# Action item
Each line of the entries, from the first to the line containing "(∃ e rest op, s.inbox", is to be transcribed exactly as it stands; include no other lines.

# Collected data entries
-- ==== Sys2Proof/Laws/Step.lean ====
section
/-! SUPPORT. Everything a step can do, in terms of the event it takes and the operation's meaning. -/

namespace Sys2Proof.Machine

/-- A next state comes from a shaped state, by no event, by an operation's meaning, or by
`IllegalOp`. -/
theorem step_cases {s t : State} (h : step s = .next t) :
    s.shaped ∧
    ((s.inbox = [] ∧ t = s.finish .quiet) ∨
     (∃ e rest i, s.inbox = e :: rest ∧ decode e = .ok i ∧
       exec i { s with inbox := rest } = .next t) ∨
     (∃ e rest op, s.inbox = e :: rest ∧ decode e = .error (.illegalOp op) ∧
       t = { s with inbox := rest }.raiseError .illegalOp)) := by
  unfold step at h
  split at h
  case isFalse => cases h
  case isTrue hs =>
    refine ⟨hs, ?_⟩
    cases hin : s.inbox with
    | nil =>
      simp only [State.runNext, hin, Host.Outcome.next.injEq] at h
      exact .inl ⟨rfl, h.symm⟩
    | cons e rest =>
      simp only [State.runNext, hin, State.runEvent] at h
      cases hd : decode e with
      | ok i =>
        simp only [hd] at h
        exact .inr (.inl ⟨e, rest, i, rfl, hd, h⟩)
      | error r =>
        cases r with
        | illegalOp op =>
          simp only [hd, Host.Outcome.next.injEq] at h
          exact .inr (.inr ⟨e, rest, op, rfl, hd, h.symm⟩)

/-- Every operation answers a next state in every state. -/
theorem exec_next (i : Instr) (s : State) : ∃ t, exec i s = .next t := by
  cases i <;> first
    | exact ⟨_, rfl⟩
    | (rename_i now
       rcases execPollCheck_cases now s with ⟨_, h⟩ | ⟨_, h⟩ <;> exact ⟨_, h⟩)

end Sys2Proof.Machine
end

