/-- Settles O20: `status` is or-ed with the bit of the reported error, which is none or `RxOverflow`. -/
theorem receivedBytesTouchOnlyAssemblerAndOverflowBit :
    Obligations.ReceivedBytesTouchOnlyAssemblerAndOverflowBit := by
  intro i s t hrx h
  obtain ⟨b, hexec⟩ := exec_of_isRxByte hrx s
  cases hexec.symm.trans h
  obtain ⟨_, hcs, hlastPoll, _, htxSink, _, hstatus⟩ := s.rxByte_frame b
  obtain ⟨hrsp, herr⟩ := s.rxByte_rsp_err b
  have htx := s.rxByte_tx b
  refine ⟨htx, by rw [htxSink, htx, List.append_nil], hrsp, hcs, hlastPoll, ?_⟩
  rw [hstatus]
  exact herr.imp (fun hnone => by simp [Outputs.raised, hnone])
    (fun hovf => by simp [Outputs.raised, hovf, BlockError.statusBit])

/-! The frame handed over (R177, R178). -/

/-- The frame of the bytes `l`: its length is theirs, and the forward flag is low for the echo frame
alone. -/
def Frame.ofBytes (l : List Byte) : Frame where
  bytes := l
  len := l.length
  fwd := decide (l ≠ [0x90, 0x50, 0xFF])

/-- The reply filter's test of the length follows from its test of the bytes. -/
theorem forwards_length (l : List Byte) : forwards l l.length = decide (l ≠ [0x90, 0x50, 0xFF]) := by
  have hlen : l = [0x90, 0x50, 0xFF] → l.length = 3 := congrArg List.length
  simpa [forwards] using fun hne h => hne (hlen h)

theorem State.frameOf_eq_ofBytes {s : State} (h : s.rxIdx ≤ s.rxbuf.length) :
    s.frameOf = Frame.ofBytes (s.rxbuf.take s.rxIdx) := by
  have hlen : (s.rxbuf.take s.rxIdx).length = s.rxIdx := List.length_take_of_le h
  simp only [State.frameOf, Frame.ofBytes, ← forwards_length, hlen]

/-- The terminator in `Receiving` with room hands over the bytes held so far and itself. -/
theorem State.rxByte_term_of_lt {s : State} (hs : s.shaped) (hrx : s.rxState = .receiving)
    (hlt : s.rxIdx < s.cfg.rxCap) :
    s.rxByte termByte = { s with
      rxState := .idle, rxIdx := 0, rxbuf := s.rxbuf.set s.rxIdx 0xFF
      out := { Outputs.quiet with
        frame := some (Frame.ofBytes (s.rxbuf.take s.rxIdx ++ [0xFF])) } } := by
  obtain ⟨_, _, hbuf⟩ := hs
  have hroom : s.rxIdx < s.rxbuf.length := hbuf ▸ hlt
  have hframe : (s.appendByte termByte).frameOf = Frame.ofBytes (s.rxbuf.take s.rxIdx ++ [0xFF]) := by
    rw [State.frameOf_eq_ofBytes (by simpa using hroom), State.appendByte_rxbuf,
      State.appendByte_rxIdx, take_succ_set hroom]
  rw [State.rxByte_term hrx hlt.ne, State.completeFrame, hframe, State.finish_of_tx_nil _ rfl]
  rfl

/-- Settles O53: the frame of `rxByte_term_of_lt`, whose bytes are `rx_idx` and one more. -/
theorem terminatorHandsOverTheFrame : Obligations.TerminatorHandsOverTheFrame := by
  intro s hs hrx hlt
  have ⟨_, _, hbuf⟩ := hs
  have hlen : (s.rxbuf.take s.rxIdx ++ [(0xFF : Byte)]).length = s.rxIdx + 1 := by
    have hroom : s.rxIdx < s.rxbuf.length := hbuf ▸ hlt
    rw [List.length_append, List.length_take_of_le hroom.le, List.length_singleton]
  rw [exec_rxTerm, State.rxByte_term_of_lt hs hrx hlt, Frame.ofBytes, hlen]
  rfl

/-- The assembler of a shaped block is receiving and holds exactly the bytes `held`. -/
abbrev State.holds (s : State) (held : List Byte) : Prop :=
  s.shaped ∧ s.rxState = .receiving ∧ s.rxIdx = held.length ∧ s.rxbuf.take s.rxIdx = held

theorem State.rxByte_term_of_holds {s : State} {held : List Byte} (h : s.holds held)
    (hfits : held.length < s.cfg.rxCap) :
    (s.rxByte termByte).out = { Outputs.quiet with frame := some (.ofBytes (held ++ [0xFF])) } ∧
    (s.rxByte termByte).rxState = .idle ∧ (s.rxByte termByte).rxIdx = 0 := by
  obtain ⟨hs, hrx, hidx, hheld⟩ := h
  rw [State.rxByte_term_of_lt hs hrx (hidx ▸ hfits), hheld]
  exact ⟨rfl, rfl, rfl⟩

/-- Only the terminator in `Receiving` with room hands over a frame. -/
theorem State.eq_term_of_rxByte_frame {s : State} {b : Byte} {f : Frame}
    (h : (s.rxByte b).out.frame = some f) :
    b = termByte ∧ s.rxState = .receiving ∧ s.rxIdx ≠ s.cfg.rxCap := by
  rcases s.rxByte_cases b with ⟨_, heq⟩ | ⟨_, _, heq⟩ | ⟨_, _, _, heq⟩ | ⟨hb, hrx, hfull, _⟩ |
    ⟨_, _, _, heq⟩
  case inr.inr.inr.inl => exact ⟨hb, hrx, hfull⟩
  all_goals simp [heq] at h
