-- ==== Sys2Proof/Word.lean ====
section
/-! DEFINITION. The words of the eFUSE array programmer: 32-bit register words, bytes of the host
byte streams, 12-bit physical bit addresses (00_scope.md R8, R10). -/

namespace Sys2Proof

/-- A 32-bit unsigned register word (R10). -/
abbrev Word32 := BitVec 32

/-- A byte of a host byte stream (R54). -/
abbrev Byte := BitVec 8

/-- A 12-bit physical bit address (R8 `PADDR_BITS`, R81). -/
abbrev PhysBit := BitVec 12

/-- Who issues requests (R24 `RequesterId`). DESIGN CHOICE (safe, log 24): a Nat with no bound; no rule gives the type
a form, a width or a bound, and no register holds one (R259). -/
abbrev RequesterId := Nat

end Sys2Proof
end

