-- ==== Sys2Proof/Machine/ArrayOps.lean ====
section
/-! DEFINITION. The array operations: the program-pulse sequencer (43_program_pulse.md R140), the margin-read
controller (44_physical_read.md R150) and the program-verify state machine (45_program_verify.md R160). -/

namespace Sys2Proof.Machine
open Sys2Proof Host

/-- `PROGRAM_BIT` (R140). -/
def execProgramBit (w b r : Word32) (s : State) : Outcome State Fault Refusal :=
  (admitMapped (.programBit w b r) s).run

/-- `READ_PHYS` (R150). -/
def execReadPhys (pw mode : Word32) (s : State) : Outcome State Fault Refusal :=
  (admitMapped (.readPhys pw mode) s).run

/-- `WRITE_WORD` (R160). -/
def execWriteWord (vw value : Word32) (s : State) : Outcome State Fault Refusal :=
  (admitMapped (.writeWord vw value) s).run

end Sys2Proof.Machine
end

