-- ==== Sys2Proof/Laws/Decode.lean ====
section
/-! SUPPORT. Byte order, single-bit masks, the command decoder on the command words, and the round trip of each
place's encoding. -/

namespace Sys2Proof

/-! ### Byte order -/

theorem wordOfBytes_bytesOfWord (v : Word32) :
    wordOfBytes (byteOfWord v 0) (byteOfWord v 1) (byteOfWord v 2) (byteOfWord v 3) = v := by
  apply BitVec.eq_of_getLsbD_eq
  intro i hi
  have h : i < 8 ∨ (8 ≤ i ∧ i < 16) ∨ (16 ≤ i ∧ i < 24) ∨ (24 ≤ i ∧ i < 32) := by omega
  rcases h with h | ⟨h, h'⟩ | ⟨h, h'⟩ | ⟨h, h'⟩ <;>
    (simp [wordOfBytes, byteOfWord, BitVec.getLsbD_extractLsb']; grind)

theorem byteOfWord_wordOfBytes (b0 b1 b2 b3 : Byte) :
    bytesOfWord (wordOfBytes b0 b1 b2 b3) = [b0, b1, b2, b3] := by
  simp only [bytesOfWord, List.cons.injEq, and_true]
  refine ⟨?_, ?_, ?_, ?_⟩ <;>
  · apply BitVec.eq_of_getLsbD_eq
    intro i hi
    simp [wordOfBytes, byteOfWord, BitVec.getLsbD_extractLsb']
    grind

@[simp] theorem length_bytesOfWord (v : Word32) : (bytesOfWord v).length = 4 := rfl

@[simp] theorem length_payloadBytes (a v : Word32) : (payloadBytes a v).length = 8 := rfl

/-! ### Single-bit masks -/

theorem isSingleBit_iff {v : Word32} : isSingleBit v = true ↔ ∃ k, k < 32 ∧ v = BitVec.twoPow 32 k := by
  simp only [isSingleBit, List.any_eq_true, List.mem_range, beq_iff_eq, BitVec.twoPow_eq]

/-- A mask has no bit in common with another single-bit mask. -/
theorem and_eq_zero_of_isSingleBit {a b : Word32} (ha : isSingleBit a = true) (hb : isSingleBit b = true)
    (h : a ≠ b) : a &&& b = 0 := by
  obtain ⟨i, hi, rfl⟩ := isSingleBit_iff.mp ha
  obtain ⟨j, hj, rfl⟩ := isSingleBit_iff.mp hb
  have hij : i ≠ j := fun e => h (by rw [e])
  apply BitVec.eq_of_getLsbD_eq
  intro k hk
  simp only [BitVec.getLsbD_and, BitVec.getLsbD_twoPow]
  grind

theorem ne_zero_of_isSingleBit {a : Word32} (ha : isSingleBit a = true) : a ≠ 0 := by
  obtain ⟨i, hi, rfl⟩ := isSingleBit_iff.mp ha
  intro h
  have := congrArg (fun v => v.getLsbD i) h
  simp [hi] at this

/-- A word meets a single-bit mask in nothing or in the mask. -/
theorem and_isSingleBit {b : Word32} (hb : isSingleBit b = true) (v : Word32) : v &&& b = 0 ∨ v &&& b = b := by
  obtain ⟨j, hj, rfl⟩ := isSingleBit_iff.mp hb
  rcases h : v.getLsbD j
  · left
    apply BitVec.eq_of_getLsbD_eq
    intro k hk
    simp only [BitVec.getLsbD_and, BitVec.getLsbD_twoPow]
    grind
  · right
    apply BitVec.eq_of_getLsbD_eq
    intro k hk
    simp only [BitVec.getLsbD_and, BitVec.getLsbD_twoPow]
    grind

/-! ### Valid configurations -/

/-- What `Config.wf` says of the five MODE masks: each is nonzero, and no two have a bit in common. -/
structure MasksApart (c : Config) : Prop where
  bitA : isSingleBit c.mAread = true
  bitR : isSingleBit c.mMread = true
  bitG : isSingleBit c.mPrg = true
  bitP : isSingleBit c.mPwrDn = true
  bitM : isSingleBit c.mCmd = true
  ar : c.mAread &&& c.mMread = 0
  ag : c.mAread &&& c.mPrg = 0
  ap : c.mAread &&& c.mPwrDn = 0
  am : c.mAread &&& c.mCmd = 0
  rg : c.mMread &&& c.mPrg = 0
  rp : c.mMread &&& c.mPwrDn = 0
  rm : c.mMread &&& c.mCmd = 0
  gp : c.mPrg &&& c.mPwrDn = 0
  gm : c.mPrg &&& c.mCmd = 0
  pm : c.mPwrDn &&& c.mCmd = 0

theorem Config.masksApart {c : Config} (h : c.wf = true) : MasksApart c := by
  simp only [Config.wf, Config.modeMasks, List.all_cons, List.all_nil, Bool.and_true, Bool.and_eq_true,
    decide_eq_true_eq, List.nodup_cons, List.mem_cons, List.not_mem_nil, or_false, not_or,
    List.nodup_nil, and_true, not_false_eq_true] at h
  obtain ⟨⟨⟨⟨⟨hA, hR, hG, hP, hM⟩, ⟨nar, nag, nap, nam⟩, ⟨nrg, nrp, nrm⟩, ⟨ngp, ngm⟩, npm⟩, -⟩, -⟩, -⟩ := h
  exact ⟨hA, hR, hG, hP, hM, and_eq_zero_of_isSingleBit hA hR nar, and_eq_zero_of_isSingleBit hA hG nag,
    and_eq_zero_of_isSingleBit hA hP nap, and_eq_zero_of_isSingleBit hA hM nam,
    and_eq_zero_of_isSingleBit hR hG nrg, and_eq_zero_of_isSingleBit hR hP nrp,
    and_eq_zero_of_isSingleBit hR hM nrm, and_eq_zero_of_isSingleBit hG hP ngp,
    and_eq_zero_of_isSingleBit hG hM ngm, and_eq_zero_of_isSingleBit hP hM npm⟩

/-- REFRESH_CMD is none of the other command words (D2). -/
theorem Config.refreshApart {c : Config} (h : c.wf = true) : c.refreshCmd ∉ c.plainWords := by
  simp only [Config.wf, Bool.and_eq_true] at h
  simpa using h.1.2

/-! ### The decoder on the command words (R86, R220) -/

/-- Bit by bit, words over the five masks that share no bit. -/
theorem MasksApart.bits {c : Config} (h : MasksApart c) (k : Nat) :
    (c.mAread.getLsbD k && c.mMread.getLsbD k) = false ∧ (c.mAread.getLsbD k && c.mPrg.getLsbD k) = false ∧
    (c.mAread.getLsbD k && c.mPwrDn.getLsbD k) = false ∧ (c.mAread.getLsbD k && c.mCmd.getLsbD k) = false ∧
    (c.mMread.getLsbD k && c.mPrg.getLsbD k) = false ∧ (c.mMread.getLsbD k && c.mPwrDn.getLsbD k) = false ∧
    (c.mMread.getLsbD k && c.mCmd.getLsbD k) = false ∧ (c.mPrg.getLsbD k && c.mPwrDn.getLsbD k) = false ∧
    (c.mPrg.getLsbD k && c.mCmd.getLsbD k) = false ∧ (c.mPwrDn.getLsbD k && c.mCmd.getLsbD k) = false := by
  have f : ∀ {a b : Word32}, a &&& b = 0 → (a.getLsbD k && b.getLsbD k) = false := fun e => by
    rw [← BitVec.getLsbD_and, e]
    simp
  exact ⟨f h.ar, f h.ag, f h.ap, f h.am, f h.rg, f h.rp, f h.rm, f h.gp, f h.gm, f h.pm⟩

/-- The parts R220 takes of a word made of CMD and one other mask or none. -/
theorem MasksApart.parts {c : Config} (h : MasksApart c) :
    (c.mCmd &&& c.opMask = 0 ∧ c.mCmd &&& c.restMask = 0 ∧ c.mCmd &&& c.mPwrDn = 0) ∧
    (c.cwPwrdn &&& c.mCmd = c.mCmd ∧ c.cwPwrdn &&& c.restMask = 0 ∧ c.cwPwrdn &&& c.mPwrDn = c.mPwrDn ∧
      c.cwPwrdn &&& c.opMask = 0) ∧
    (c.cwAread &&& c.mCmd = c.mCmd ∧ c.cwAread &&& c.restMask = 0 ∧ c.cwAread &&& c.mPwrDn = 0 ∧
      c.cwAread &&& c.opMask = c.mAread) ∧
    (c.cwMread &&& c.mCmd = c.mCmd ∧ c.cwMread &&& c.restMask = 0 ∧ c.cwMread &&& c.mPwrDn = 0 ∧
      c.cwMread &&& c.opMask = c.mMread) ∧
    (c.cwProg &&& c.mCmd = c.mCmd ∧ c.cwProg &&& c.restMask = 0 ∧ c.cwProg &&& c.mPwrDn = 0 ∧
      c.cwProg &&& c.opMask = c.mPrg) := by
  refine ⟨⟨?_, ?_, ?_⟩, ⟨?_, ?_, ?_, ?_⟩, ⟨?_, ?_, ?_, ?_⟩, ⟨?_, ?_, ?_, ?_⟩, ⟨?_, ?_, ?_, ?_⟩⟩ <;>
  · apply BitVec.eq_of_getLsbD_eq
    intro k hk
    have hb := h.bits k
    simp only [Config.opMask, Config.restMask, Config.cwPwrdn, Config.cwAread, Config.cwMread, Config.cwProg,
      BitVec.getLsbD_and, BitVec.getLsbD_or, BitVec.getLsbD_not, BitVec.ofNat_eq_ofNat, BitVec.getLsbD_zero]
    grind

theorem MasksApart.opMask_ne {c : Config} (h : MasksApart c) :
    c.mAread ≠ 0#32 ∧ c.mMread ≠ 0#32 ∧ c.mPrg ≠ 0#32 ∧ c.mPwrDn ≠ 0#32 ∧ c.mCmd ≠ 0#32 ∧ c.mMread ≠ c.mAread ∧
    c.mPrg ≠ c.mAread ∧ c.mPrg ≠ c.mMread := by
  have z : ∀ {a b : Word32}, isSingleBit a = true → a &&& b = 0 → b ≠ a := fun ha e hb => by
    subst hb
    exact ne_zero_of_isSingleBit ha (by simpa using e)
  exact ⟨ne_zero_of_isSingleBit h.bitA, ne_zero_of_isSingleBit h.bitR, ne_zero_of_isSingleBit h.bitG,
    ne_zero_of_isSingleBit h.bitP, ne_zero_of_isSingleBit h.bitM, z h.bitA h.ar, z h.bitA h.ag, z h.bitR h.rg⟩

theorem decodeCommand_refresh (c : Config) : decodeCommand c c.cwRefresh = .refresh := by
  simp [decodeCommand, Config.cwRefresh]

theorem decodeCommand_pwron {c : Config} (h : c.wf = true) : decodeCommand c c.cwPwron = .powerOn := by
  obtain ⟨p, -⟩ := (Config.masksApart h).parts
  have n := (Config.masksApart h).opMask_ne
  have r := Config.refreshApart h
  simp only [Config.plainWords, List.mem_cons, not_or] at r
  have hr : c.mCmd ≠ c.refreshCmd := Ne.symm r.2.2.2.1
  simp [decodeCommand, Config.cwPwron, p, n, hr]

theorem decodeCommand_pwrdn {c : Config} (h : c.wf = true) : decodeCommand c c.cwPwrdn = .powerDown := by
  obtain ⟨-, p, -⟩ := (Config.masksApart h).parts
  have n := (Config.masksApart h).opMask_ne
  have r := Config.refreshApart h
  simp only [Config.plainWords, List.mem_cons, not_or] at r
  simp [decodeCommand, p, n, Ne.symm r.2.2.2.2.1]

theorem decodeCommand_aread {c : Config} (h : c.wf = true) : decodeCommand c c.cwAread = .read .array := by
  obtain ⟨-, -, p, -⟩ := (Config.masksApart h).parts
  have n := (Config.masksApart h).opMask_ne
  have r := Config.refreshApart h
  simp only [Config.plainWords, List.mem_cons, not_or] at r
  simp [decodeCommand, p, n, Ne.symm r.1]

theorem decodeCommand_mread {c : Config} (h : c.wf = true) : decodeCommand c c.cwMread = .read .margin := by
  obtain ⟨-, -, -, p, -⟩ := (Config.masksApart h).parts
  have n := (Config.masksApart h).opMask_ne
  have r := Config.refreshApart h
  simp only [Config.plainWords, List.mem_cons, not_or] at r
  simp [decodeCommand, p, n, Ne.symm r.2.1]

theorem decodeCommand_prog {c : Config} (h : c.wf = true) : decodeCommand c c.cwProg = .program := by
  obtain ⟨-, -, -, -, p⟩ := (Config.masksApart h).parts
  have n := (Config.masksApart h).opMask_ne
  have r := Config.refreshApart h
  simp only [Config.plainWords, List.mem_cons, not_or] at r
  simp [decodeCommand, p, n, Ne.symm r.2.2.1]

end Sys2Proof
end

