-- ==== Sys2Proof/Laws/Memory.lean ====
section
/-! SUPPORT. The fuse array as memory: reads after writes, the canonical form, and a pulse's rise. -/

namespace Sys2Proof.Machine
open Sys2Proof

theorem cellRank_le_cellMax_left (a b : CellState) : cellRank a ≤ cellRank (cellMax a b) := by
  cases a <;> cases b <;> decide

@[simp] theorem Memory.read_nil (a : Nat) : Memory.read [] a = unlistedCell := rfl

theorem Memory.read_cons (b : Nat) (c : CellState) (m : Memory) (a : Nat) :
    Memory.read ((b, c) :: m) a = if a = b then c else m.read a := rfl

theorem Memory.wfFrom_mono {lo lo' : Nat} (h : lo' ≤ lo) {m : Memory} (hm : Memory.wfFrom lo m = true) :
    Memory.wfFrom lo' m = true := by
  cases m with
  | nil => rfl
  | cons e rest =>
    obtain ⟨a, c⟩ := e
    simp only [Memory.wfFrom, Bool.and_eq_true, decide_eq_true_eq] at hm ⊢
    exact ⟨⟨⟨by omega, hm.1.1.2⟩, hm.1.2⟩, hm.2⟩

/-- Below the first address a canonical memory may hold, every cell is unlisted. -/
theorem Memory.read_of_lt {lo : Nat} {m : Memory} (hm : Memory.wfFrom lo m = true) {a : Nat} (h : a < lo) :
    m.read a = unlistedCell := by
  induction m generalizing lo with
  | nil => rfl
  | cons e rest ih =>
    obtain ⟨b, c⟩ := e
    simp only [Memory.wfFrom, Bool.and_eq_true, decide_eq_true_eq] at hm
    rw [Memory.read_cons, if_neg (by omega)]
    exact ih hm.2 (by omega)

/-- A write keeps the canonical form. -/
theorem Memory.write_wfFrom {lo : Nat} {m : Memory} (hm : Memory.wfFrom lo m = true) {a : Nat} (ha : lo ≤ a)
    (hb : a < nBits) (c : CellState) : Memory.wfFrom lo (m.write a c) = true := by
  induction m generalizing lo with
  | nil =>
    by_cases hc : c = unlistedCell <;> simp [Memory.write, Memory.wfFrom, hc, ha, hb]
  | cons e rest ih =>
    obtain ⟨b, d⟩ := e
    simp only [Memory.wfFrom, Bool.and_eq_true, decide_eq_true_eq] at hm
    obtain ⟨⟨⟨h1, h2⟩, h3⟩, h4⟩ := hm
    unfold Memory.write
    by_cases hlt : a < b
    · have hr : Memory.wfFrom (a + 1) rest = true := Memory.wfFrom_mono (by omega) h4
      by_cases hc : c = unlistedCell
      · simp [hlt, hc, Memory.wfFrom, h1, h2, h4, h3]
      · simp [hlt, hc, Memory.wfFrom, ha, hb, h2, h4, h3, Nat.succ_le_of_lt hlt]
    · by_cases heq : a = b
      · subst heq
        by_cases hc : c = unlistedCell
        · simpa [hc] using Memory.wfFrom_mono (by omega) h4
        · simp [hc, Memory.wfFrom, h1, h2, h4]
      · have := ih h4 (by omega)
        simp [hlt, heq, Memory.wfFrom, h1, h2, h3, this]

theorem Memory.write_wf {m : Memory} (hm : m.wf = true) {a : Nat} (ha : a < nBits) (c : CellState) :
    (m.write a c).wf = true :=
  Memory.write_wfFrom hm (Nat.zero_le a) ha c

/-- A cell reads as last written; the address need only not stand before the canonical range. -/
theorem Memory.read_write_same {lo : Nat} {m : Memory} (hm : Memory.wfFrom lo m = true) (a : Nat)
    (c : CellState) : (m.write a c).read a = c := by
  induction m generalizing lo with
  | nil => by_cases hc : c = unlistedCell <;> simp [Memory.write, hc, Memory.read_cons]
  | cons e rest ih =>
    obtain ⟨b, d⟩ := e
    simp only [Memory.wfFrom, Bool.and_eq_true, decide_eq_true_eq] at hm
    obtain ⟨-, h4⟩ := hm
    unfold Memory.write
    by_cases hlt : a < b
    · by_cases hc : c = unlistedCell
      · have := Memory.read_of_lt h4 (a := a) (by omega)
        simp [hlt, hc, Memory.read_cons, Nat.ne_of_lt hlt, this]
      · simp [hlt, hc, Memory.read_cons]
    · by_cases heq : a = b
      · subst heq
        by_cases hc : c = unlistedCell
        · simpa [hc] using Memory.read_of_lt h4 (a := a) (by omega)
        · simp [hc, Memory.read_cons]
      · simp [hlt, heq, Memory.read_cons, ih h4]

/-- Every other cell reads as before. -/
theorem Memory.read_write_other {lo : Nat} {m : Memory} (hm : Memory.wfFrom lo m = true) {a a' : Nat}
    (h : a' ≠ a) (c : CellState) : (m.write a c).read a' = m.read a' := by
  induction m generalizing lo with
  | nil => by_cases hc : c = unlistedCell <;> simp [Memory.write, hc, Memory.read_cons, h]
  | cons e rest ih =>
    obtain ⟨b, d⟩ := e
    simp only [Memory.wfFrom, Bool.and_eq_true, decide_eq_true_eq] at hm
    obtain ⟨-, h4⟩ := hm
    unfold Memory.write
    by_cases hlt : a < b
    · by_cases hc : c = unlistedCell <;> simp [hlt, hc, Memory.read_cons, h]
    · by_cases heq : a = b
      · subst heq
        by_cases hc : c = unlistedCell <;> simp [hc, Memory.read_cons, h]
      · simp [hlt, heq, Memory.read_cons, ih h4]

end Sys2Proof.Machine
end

# Answer for this exercise
-- ==== Sys2Proof/Laws/Step.lean ====
section
/-! SUPPORT. Everything a step can do, in terms of the event it takes and the operation's meaning. -/

namespace Sys2Proof.Machine

/-- A next state comes from a shaped state, by no event, by an operation's meaning, or by
`IllegalOp`. -/
theorem step_cases {s t : State} (h : step s = .next t) :
    s.shaped ∧
    ((s.inbox = [] ∧ t = s.finish .quiet) ∨
     (∃ e rest i, s.inbox = e :: rest ∧ decode e = .ok i ∧
       exec i { s with inbox := rest } = .next t) ∨
     (∃ e rest op, s.inbox = e :: rest ∧ decode e = .error (.illegalOp op) ∧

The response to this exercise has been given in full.